Exercise:
What is needed is an exact copy of the lines from the one containing "that end a command, write" through the last line of the entries below, both included.

[Records from a data collection]
╔══

-- ==== Sys2Proof/Laws/State.lean ====
section
/-!
SUPPORT. One lemma per field of State for each named update: what it sets, and that every other field stands. For the operations
that end a command, write a record or send a message, the fields they leave.
-/
namespace Sys2Proof.Machine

╚══

Output for this exercise:
that end a command, write a record or send a message, the fields they leave.
-/
namespace Sys2Proof.Machine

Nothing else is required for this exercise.